● Task prompt
The material below holds a span beginning at the line with "rw [rs.anyFailed_iff]" and ending at the line with "release (R155). -/". Quote that span exactly, both ends included, and only that span.
(The records begins)
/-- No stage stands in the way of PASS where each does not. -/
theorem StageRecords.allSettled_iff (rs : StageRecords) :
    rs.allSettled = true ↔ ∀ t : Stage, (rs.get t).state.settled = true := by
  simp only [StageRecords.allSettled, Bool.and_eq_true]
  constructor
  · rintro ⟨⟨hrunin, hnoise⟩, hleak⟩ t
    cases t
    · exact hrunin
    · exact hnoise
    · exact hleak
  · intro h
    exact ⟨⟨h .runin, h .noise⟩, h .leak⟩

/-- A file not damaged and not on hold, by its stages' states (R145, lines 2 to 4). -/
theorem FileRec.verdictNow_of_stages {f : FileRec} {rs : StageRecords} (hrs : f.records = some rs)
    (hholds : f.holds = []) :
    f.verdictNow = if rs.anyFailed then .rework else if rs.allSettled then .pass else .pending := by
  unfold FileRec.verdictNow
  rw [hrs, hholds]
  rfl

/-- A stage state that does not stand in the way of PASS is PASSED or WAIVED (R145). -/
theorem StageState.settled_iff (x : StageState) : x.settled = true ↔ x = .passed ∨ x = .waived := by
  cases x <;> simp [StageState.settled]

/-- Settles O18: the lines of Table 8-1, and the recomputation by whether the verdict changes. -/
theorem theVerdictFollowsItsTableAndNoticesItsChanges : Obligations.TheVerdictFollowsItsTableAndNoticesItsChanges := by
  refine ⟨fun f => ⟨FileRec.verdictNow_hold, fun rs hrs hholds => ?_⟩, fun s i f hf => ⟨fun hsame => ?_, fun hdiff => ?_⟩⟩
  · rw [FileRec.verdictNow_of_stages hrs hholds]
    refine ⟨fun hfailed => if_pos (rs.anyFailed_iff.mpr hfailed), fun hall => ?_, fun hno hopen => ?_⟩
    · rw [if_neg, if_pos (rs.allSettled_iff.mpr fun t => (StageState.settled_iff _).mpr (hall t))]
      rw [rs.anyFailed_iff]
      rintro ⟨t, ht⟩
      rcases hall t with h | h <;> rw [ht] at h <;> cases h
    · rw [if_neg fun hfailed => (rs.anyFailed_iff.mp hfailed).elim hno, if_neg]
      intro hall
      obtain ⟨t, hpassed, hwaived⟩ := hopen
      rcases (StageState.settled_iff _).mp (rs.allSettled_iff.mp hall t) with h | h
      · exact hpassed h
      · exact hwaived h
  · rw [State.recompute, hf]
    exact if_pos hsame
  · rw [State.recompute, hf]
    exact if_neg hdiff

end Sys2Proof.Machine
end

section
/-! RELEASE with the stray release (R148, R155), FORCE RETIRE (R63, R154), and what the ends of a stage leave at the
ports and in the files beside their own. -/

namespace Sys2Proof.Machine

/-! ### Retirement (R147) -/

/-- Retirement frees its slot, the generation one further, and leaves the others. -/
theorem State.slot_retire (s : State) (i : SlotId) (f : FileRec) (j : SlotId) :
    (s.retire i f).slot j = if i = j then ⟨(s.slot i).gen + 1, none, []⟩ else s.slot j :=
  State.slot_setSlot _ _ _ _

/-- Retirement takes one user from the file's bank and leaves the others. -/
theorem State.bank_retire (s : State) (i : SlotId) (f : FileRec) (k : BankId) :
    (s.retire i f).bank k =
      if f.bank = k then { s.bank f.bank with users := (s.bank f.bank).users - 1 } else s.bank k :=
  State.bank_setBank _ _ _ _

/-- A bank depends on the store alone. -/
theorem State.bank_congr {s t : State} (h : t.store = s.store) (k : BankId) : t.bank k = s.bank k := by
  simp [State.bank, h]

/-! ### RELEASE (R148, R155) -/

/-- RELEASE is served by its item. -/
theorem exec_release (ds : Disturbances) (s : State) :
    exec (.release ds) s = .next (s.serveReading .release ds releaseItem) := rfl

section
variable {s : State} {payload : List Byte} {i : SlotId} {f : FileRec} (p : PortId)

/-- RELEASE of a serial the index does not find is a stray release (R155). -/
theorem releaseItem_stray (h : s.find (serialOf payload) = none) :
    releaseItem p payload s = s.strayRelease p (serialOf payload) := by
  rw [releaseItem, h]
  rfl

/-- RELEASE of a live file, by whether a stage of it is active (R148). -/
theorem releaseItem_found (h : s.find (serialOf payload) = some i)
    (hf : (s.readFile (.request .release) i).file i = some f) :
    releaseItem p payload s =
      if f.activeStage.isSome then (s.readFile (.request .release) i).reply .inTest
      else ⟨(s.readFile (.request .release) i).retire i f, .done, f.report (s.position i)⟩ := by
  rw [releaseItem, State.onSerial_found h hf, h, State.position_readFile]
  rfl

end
(The records ends)
(The records begins)
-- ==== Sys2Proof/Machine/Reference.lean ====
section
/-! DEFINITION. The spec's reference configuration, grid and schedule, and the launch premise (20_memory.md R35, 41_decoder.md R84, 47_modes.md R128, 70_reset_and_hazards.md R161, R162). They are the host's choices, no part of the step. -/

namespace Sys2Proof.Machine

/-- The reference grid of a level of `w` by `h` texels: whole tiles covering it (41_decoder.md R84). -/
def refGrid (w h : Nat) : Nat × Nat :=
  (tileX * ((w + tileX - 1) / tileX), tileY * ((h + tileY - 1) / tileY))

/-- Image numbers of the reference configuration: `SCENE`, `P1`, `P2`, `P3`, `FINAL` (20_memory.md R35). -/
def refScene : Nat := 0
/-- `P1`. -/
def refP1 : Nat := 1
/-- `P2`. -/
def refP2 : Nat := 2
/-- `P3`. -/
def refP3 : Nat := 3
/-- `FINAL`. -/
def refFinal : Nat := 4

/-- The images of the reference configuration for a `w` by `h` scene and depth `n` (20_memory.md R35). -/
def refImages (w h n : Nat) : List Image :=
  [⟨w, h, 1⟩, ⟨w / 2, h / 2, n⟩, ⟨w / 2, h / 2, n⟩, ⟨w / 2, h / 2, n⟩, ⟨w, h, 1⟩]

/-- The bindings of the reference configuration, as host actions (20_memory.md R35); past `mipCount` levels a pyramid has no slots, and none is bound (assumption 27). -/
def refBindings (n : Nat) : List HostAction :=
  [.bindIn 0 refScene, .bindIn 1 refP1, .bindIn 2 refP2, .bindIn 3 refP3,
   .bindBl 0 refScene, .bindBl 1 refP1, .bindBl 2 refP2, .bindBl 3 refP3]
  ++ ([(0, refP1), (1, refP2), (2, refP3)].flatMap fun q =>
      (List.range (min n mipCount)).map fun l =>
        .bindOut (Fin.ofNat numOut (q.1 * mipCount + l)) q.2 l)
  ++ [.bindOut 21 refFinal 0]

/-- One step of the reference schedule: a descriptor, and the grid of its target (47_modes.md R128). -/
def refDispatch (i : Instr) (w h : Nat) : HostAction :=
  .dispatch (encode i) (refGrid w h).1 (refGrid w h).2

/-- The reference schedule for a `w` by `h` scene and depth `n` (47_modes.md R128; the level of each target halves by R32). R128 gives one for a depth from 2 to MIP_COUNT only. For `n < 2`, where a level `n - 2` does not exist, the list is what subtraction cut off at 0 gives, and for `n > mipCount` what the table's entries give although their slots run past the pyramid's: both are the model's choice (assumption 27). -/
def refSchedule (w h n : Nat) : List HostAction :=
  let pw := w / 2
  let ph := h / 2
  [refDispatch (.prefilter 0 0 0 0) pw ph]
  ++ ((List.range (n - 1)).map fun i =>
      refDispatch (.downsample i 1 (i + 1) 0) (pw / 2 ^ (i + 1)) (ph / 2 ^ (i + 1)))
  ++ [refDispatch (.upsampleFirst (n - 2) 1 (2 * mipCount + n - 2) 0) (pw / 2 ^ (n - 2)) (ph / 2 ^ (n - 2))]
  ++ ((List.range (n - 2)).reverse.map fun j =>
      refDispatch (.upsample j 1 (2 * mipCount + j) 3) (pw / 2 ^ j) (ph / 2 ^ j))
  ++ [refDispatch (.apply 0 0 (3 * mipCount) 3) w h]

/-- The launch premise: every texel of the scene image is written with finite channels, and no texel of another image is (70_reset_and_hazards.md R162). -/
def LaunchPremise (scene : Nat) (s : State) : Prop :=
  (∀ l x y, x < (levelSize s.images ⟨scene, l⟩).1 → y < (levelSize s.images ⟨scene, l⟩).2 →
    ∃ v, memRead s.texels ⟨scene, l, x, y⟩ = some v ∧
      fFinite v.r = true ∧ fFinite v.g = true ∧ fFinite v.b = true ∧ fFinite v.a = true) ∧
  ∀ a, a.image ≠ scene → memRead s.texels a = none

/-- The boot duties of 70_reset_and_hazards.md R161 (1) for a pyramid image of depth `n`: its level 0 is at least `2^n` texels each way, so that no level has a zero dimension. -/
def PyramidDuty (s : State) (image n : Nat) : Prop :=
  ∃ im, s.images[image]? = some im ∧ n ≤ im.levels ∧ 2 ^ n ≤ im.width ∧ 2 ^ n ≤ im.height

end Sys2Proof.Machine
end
(The records ends)
● Answer area
      rw [rs.anyFailed_iff]
      rintro ⟨t, ht⟩
      rcases hall t with h | h <;> rw [ht] at h <;> cases h
    · rw [if_neg fun hfailed => (rs.anyFailed_iff.mp hfailed).elim hno, if_neg]
      intro hall
      obtain ⟨t, hpassed, hwaived⟩ := hopen
      rcases (StageState.settled_iff _).mp (rs.allSettled_iff.mp hall t) with h | h
      · exact hpassed h
      · exact hwaived h
  · rw [State.recompute, hf]
    exact if_pos hsame
  · rw [State.recompute, hf]
    exact if_neg hdiff

end Sys2Proof.Machine
end

section
/-! RELEASE with the stray release (R148, R155), FORCE RETIRE (R63, R154), and what the ends of a stage leave at the
ports and in the files beside their own. -/

namespace Sys2Proof.Machine

/-! ### Retirement (R147) -/

/-- Retirement frees its slot, the generation one further, and leaves the others. -/
theorem State.slot_retire (s : State) (i : SlotId) (f : FileRec) (j : SlotId) :
    (s.retire i f).slot j = if i = j then ⟨(s.slot i).gen + 1, none, []⟩ else s.slot j :=
  State.slot_setSlot _ _ _ _

/-- Retirement takes one user from the file's bank and leaves the others. -/
theorem State.bank_retire (s : State) (i : SlotId) (f : FileRec) (k : BankId) :
    (s.retire i f).bank k =
      if f.bank = k then { s.bank f.bank with users := (s.bank f.bank).users - 1 } else s.bank k :=
  State.bank_setBank _ _ _ _

/-- A bank depends on the store alone. -/
theorem State.bank_congr {s t : State} (h : t.store = s.store) (k : BankId) : t.bank k = s.bank k := by
  simp [State.bank, h]

/-! ### RELEASE (R148, R155) -/

/-- RELEASE is served by its item. -/
theorem exec_release (ds : Disturbances) (s : State) :
    exec (.release ds) s = .next (s.serveReading .release ds releaseItem) := rfl

section
variable {s : State} {payload : List Byte} {i : SlotId} {f : FileRec} (p : PortId)

/-- RELEASE of a serial the index does not find is a stray release (R155). -/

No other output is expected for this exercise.